/-- The one lemma about the decoder: RSV is 0, and OP and LEN are those of the command (R301 to R304). -/
theorem decode_eq_ok_iff (w : Word) (i : Instr) :
    decode w = .ok i ↔
      w.toNat / 65536 = 0 ∧ opcode i = w.toNat % 256 ∧ lenOperand i = w.toNat / 256 % 256 := by
  rw [← rsvField_eq_zero_iff, ← opField_toNat, ← lenField_toNat]
  constructor
  · intro h
    unfold decode at h
    split at h
    next hrsv =>
      refine ⟨hrsv, ?_⟩
      split at h
      case h_2 hop | h_5 hop => cases h; exact ⟨hop.symm, rfl⟩
      case h_9 => cases h
      all_goals
        rename_i hop
        obtain ⟨hlen, rfl⟩ := (withoutLength_eq_ok_iff ..).mp h
        exact ⟨hop.symm, (lenField_toNat w ▸ hlen).symm⟩
    next => cases h
  · rintro ⟨hrsv, hop, hlen⟩
    cases i with
    | initKeyed len | update len => simp only [decode, hrsv, if_true, ← hop, opcode, ← hlen, lenOperand]
    | _ =>
      simp only [decode, hrsv, if_true, ← hop, opcode]
      exact (withoutLength_eq_ok_iff ..).mpr ⟨(lenField_toNat w).symm.trans hlen.symm, rfl⟩

/-- Clauses (a), (b), (c) of R304 leave the words of the rows, and those alone. -/
theorem exists_decode_eq_ok_iff (w : Word) : (∃ i, decode w = .ok i) ↔ ¬IllegalWord w := by
  have hrow := exists_row_iff (w.toNat % 256) (w.toNat / 256 % 256)
  simp only [decode_eq_ok_iff, exists_and_left, hrow, IllegalWord]
  omega

/-- Settles O1: the fields of the encoding are the command's opcode and length. -/
theorem decodeOfEncodeIsIdentity : Obligations.DecodeOfEncodeIsIdentity := by
  intro i hwf
  have hlen := (wf_iff_lenOperand_lt i).mp hwf
  have hop := opcode_mem_range i
  rw [decode_eq_ok_iff, encode_toNat hwf]
  omega

/-- Settles O2: the three fields of a word are all its bits. -/
theorem encodeOfDecodeIsIdentity : Obligations.EncodeOfDecodeIsIdentity := by
  intro w i h
  obtain ⟨hrsv, hop, hlen⟩ := (decode_eq_ok_iff w i).mp h
  have hwf : i.wf = true := (wf_iff_lenOperand_lt i).mpr (by omega)
  refine ⟨hwf, BitVec.eq_of_toNat_eq ?_⟩
  rw [encode_toNat hwf]
  omega

/-- Settles O5: each legal word is the encoding of its command, and no row has the opcodes 0 and 9. -/
theorem tableWordsDecode : Obligations.TableWordsDecode :=
  ⟨decodeOfEncodeIsIdentity .init rfl, decodeOfEncodeIsIdentity (.initKeyed 32) rfl,
    decodeOfEncodeIsIdentity .initDerive rfl, decodeOfEncodeIsIdentity .deriveCommit rfl,
    decodeOfEncodeIsIdentity (.update 3) rfl, decodeOfEncodeIsIdentity .finalize rfl,
    decodeOfEncodeIsIdentity .squeeze rfl, decodeOfEncodeIsIdentity .compress rfl, rfl, rfl⟩

end Sys2Proof.Machine
end

section
/-! The rows of the opcode table as masks and matches (30_encoding.md R302). -/

namespace Sys2Proof.Machine

/-- A field that a mask leaves whole. -/
theorem extractLsb'_and_of_allOnes {w n k : Nat} (a : BitVec w) {m : BitVec w}
    (hm : m.extractLsb' n k = BitVec.allOnes k) : (a &&& m).extractLsb' n k = a.extractLsb' n k := by
  rw [BitVec.extractLsb'_and, hm, BitVec.and_allOnes]

/-- A row fixes OP (R302). -/
theorem opcode_of_row {w : Word} {i : Instr} (h : w &&& tableMask i = tableMatch i) : opcode i = w.toNat % 256 := by
  have hmask : opField (tableMask i) = BitVec.allOnes 8 := by cases i <;> simp only [tableMask] <;> decide
  have hmatch : (opField (tableMatch i)).toNat = opcode i := by cases i <;> simp only [tableMatch, opcode] <;> decide
  rw [← opField_toNat, ← hmatch, ← h]
  exact congrArg BitVec.toNat (extractLsb'_and_of_allOnes w hmask)

/-- A row fixes RSV to 0 (R302). -/
theorem rsvField_of_row {w : Word} {i : Instr} (h : w &&& tableMask i = tableMatch i) : w.toNat / 65536 = 0 := by
  have hmask : rsvField (tableMask i) = BitVec.allOnes 16 := by cases i <;> simp only [tableMask] <;> decide
  have hmatch : rsvField (tableMatch i) = 0 := by cases i <;> simp only [tableMatch] <;> decide
  rw [← rsvField_eq_zero_iff, ← hmatch, ← h]
  exact (extractLsb'_and_of_allOnes w hmask).symm

/-- A row fixes LEN to 0 unless its command takes one (R302). -/
theorem lenField_of_row {w : Word} {i : Instr} (h : w &&& tableMask i = tableMatch i) :
    w.toNat / 256 % 256 = 0 ∨ opcode i = 2 ∨ opcode i = 5 := by
  cases i with
  | initKeyed len => exact .inr (.inl rfl)
  | update len => exact .inr (.inr rfl)
  | _ =>
    have hw : w = tableMatch _ := BitVec.and_allOnes.symm.trans h
    exact .inl (hw ▸ rfl)

theorem encode_matches_row (i : Instr) : Laws.TableRow.Statement i := by
  cases i with
  | init => exact Laws.TableRow.init
  | initKeyed len => exact Laws.TableRow.initKeyed len
  | initDerive => exact Laws.TableRow.initDerive
  | deriveCommit => exact Laws.TableRow.deriveCommit
  | update len => exact Laws.TableRow.update len
  | finalize => exact Laws.TableRow.finalize
  | squeeze => exact Laws.TableRow.squeeze
  | compress => exact Laws.TableRow.compress

/-- Settles O4: an accepted word is an encoding, which matches its row; and a row's mask keeps OP and RSV. -/
theorem opcodeRowsAreDisjoint : Obligations.OpcodeRowsAreDisjoint := by
  refine ⟨fun w i h => ?_, fun w i j hi hj => ?_, fun w i h => ?_⟩
  · obtain ⟨hwf, rfl⟩ := encodeOfDecodeIsIdentity w i h
    exact (encode_matches_row i hwf).1
  · exact (opcode_of_row hi).trans (opcode_of_row hj).symm
  · have hop := opcode_of_row h
    obtain ⟨j, hj, hlen⟩ := (exists_row_iff (opcode i) (w.toNat / 256 % 256)).mpr
      ⟨opcode_mem_range i, lenField_of_row h⟩
    exact ⟨j, (decode_eq_ok_iff w j).mpr ⟨rsvField_of_row h, hj.trans hop, hlen⟩, hj⟩

end Sys2Proof.Machine
end

section
/-! The step of a word written to CMD (30_encoding.md R301, R304). -/

namespace Sys2Proof.Machine

theorem step_of_decode_ok {s : State} {w : Word} {rest : List HostEvent} {i : Instr} (hq : NextCommand s w rest)
    (hd : decode w = .ok i) : step s = exec i { s with hostQueue := rest } := by
  rw [step, fetch_wr_cmd hq, writeCmd, hd]

theorem step_of_decode_error {s : State} {w : Word} {rest : List HostEvent} {e : DecodeError}
    (hq : NextCommand s w rest) (hd : decode w = .error e) :
    step s = .next { s with hostQueue := rest, err := .illegalCommand } := by
  rw [step, fetch_wr_cmd hq, writeCmd, hd]; rfl

/-- Settles O3: the words that do not decode are the illegal ones. -/
theorem illegalWordsReportIllegalCommand : Obligations.IllegalWordsReportIllegalCommand := by
  intro s w rest hq
  refine ⟨fun hill => ?_, fun hleg => ?_, rfl⟩
  · cases hd : decode w with
    | ok i => exact absurd hill ((exists_decode_eq_ok_iff w).mp ⟨i, hd⟩)
    | error e => exact step_of_decode_error hq hd
  · obtain ⟨i, hd⟩ := (exists_decode_eq_ok_iff w).mpr hleg
    exact ⟨i, hd, step_of_decode_ok hq hd⟩

theorem nextCommand_withFetchWord (s : State) (w : Word) :
    NextCommand (s.withFetchWord 32 w.toNat) w s.hostQueue := by
  rw [NextCommand, State.withFetchWord_hostQueue, Nat.mod_eq_of_lt w.isLt, BitVec.ofNat_toNat, BitVec.setWidth_eq]

/-- Settles O6: the step of a legal word; the placed word is the next command. -/
theorem stepRunsDecodedCommand : Obligations.StepRunsDecodedCommand :=
  ⟨fun _ _ _ _ hq hd => step_of_decode_ok hq hd,
    fun s w _ hd => step_of_decode_ok (nextCommand_withFetchWord s w) hd⟩

end Sys2Proof.Machine
end

section
/-! G word by word, and that G calls on disjoint words commute (40_compression_core.md R403 to R405). -/

namespace Sys2Proof.Machine

theorem rotr_eq_rotateRight (x : Word) {n : Nat} (h : n < 32) : rotr x n = x.rotateRight n := by
  rw [rotr, BitVec.rotateRight_def, Nat.mod_eq_of_lt h]

/-! Vectors at an index in `Fin`, as G reads and writes its words. -/

theorem vector_ext_fin {α : Type} {n : Nat} {v w : Vector α n} (h : ∀ i : Fin n, v[i] = w[i]) : v = w :=
  Vector.ext fun i hi => h ⟨i, hi⟩

theorem getElem_ofFn_fin {α : Type} {n : Nat} (f : Fin n → α) (i : Fin n) : (Vector.ofFn f)[i] = f i :=
  Vector.getElem_ofFn i.isLt

theorem getElem_set_self_fin {α : Type} {n : Nat} (v : Vector α n) (i : Fin n) (x : α) : (v.set i x)[i] = x :=
  Vector.getElem_set_self i.isLt

theorem getElem_set_of_ne_fin {α : Type} {n : Nat} (v : Vector α n) {i j : Fin n} (x : α) (h : j ≠ i) :
    (v.set i x)[j] = v[j] :=
  Vector.getElem_set_ne i.isLt j.isLt fun hij => h (Fin.ext hij.symm)

/-- The frame of G (R404). -/
theorem getElem_mixG_of_notMem (s : Block) {a b c d i : Fin 16} (mx my : Word) (h : i ∉ [a, b, c, d]) :
    (mixG s a b c d mx my)[i] = s[i] := by
  simp only [List.mem_cons, List.not_mem_nil, or_false, not_or] at h
  obtain ⟨ha, hb, hc, hd⟩ := h
  simp only [mixG, getElem_set_of_ne_fin, ha, hb, hc, hd, ne_eq, not_false_eq_true]

/-- Settles O21: a word read in a step is the one last set, and no other word is set. -/
theorem mixGWritesFourWords : Obligations.MixGWritesFourWords := by
  intro s a b c d mx my hab hac had hbc hbd hcd
  refine ⟨?_, ?_, ?_, ?_, fun i ha hb hc hd => getElem_mixG_of_notMem s mx my (by simp [ha, hb, hc, hd])⟩ <;>
    simp only [mixG, rotr_eq_rotateRight, Nat.reduceLT, getElem_set_self_fin, getElem_set_of_ne_fin, hab, hac, had, hbc,
      hbd, hcd, hab.symm, hac.symm, had.symm, hbc.symm, hbd.symm, hcd.symm, ne_eq, not_false_eq_true]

Problem to solve: Going back over the entries above, copy word for word every line from the one that has "refine ⟨hrsv, ?_⟩" on through the one that has "decodeOfEncodeIsIdentity (.update 3)".

Response:
      refine ⟨hrsv, ?_⟩
      split at h
      case h_2 hop | h_5 hop => cases h; exact ⟨hop.symm, rfl⟩
      case h_9 => cases h
      all_goals
        rename_i hop
        obtain ⟨hlen, rfl⟩ := (withoutLength_eq_ok_iff ..).mp h
        exact ⟨hop.symm, (lenField_toNat w ▸ hlen).symm⟩
    next => cases h
  · rintro ⟨hrsv, hop, hlen⟩
    cases i with
    | initKeyed len | update len => simp only [decode, hrsv, if_true, ← hop, opcode, ← hlen, lenOperand]
    | _ =>
      simp only [decode, hrsv, if_true, ← hop, opcode]
      exact (withoutLength_eq_ok_iff ..).mpr ⟨(lenField_toNat w).symm.trans hlen.symm, rfl⟩

/-- Clauses (a), (b), (c) of R304 leave the words of the rows, and those alone. -/
theorem exists_decode_eq_ok_iff (w : Word) : (∃ i, decode w = .ok i) ↔ ¬IllegalWord w := by
  have hrow := exists_row_iff (w.toNat % 256) (w.toNat / 256 % 256)
  simp only [decode_eq_ok_iff, exists_and_left, hrow, IllegalWord]
  omega

/-- Settles O1: the fields of the encoding are the command's opcode and length. -/
theorem decodeOfEncodeIsIdentity : Obligations.DecodeOfEncodeIsIdentity := by
  intro i hwf
  have hlen := (wf_iff_lenOperand_lt i).mp hwf
  have hop := opcode_mem_range i
  rw [decode_eq_ok_iff, encode_toNat hwf]
  omega

/-- Settles O2: the three fields of a word are all its bits. -/
theorem encodeOfDecodeIsIdentity : Obligations.EncodeOfDecodeIsIdentity := by
  intro w i h
  obtain ⟨hrsv, hop, hlen⟩ := (decode_eq_ok_iff w i).mp h
  have hwf : i.wf = true := (wf_iff_lenOperand_lt i).mpr (by omega)
  refine ⟨hwf, BitVec.eq_of_toNat_eq ?_⟩
  rw [encode_toNat hwf]
  omega

/-- Settles O5: each legal word is the encoding of its command, and no row has the opcodes 0 and 9. -/
theorem tableWordsDecode : Obligations.TableWordsDecode :=
  ⟨decodeOfEncodeIsIdentity .init rfl, decodeOfEncodeIsIdentity (.initKeyed 32) rfl,
    decodeOfEncodeIsIdentity .initDerive rfl, decodeOfEncodeIsIdentity .deriveCommit rfl,
    decodeOfEncodeIsIdentity (.update 3) rfl, decodeOfEncodeIsIdentity .finalize rfl,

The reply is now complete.